__Your instructions__: In how many lines of the listing does the string "down" appear? Give only the number.
——
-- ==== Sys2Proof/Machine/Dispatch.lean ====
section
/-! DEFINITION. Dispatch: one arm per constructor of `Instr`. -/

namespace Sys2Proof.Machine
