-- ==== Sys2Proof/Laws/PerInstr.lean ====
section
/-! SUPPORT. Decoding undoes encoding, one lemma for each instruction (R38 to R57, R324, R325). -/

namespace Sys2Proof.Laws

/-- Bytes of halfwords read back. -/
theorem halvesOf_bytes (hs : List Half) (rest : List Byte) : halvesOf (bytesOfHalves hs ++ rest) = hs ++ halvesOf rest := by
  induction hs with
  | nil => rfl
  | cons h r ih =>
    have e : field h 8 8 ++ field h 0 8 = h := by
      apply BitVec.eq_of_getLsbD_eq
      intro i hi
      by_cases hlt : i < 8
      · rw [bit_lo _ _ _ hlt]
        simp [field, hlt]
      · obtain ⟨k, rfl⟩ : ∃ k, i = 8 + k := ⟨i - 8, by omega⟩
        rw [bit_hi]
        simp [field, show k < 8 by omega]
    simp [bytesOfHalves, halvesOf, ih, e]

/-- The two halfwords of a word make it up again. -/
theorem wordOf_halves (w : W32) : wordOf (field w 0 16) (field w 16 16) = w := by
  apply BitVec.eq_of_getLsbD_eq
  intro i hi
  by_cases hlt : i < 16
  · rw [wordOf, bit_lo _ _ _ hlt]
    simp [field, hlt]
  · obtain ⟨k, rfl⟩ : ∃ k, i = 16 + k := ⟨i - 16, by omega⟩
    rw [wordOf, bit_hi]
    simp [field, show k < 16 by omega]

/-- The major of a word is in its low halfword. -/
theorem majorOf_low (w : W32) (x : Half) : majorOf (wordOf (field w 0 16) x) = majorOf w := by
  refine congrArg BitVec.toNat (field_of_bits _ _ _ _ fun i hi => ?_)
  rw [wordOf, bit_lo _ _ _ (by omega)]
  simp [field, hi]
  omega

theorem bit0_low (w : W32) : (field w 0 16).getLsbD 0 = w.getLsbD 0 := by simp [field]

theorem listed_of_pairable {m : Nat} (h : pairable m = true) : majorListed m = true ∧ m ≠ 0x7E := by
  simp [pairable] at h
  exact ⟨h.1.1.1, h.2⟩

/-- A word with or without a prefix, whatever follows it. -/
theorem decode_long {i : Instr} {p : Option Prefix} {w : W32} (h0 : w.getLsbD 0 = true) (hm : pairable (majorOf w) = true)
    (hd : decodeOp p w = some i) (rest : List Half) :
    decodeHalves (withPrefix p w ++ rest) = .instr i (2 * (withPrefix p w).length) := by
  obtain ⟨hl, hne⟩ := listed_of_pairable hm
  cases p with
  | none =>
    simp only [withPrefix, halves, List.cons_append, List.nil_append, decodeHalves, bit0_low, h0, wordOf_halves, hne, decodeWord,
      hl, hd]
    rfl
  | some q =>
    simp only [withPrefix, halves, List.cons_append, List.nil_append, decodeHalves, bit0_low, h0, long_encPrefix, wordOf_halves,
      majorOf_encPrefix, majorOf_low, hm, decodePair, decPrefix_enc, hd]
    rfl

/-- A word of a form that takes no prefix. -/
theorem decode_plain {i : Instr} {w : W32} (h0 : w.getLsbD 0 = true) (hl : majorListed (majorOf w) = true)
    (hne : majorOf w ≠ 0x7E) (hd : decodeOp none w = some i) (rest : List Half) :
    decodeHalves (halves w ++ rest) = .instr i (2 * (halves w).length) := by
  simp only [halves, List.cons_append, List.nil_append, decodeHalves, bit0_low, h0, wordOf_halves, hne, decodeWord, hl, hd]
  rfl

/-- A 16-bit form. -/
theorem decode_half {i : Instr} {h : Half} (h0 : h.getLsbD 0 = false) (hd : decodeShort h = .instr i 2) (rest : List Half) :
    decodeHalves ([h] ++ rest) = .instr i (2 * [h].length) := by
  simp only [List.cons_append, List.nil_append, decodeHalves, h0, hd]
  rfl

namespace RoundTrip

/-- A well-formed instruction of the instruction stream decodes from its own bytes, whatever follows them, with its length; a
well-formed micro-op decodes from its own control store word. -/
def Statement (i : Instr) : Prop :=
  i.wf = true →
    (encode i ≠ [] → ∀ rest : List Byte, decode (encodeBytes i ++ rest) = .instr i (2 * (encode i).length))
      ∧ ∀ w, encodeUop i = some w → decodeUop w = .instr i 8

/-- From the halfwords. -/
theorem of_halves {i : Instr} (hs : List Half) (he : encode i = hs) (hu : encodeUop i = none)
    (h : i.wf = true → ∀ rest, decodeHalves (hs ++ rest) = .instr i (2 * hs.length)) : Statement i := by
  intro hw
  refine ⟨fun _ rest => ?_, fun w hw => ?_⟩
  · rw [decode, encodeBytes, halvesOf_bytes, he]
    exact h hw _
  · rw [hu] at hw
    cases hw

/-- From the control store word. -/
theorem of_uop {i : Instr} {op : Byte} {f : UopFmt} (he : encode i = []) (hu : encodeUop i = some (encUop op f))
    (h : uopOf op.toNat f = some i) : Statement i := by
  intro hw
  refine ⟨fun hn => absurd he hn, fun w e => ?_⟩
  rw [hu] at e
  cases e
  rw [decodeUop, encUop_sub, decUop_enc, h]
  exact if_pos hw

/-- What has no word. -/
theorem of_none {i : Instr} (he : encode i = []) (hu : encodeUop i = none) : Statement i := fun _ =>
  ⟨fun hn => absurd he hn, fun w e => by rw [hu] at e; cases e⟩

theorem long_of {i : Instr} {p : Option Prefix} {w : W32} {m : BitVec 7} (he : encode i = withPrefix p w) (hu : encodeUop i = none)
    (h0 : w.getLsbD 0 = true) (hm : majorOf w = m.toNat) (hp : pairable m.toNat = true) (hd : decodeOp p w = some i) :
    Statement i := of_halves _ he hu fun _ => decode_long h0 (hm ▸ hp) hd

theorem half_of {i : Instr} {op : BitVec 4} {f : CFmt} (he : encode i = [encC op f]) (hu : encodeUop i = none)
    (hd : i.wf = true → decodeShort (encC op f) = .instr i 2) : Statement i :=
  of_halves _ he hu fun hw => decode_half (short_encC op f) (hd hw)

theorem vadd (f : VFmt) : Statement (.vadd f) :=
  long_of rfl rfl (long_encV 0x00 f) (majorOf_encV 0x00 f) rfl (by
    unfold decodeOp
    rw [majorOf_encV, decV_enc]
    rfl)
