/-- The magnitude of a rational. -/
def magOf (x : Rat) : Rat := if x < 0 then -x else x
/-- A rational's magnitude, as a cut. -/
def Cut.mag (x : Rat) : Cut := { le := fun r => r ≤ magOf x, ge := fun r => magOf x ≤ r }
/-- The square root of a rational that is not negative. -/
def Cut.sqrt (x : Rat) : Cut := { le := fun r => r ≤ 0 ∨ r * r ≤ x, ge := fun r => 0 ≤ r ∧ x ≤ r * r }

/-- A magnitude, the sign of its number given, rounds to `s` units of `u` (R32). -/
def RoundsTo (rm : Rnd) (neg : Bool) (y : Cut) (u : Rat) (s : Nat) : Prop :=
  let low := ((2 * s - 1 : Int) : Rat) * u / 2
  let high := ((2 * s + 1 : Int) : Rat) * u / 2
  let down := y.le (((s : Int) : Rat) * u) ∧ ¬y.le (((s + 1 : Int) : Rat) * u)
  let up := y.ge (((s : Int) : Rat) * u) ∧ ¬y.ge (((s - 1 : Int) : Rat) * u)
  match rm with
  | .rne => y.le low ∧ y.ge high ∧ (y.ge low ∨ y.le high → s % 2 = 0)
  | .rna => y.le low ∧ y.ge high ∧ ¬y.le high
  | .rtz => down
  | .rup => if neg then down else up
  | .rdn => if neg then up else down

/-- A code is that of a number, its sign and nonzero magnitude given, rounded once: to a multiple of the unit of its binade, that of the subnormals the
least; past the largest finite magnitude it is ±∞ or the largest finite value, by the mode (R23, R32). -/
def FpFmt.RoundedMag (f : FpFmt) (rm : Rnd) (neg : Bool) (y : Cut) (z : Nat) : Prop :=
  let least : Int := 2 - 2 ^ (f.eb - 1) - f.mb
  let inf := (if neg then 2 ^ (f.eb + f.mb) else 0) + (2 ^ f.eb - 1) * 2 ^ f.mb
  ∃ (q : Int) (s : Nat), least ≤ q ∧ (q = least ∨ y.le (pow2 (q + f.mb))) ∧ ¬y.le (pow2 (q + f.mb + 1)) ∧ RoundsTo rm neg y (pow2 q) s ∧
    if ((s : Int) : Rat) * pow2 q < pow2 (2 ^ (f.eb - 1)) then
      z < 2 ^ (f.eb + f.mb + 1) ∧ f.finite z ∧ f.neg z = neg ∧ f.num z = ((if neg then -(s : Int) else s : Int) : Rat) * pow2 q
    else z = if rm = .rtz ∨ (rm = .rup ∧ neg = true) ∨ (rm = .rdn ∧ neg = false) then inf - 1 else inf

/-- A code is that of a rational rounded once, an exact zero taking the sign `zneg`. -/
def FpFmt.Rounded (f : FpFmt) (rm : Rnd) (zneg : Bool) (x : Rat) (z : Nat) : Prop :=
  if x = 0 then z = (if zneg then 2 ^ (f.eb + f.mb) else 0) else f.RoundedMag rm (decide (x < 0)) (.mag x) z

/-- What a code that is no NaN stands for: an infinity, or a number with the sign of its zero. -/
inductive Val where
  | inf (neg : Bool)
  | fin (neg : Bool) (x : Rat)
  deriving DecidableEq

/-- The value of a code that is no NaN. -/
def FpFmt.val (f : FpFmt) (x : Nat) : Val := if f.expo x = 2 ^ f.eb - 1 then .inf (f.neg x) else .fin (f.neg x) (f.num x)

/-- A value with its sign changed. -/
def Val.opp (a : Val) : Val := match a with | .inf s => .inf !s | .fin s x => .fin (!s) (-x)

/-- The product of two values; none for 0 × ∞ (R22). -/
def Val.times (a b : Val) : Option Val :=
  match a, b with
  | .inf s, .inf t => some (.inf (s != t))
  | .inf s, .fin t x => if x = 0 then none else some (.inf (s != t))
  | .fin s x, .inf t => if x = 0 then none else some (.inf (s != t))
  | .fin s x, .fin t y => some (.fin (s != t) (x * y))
——
__Reply to the task__: 4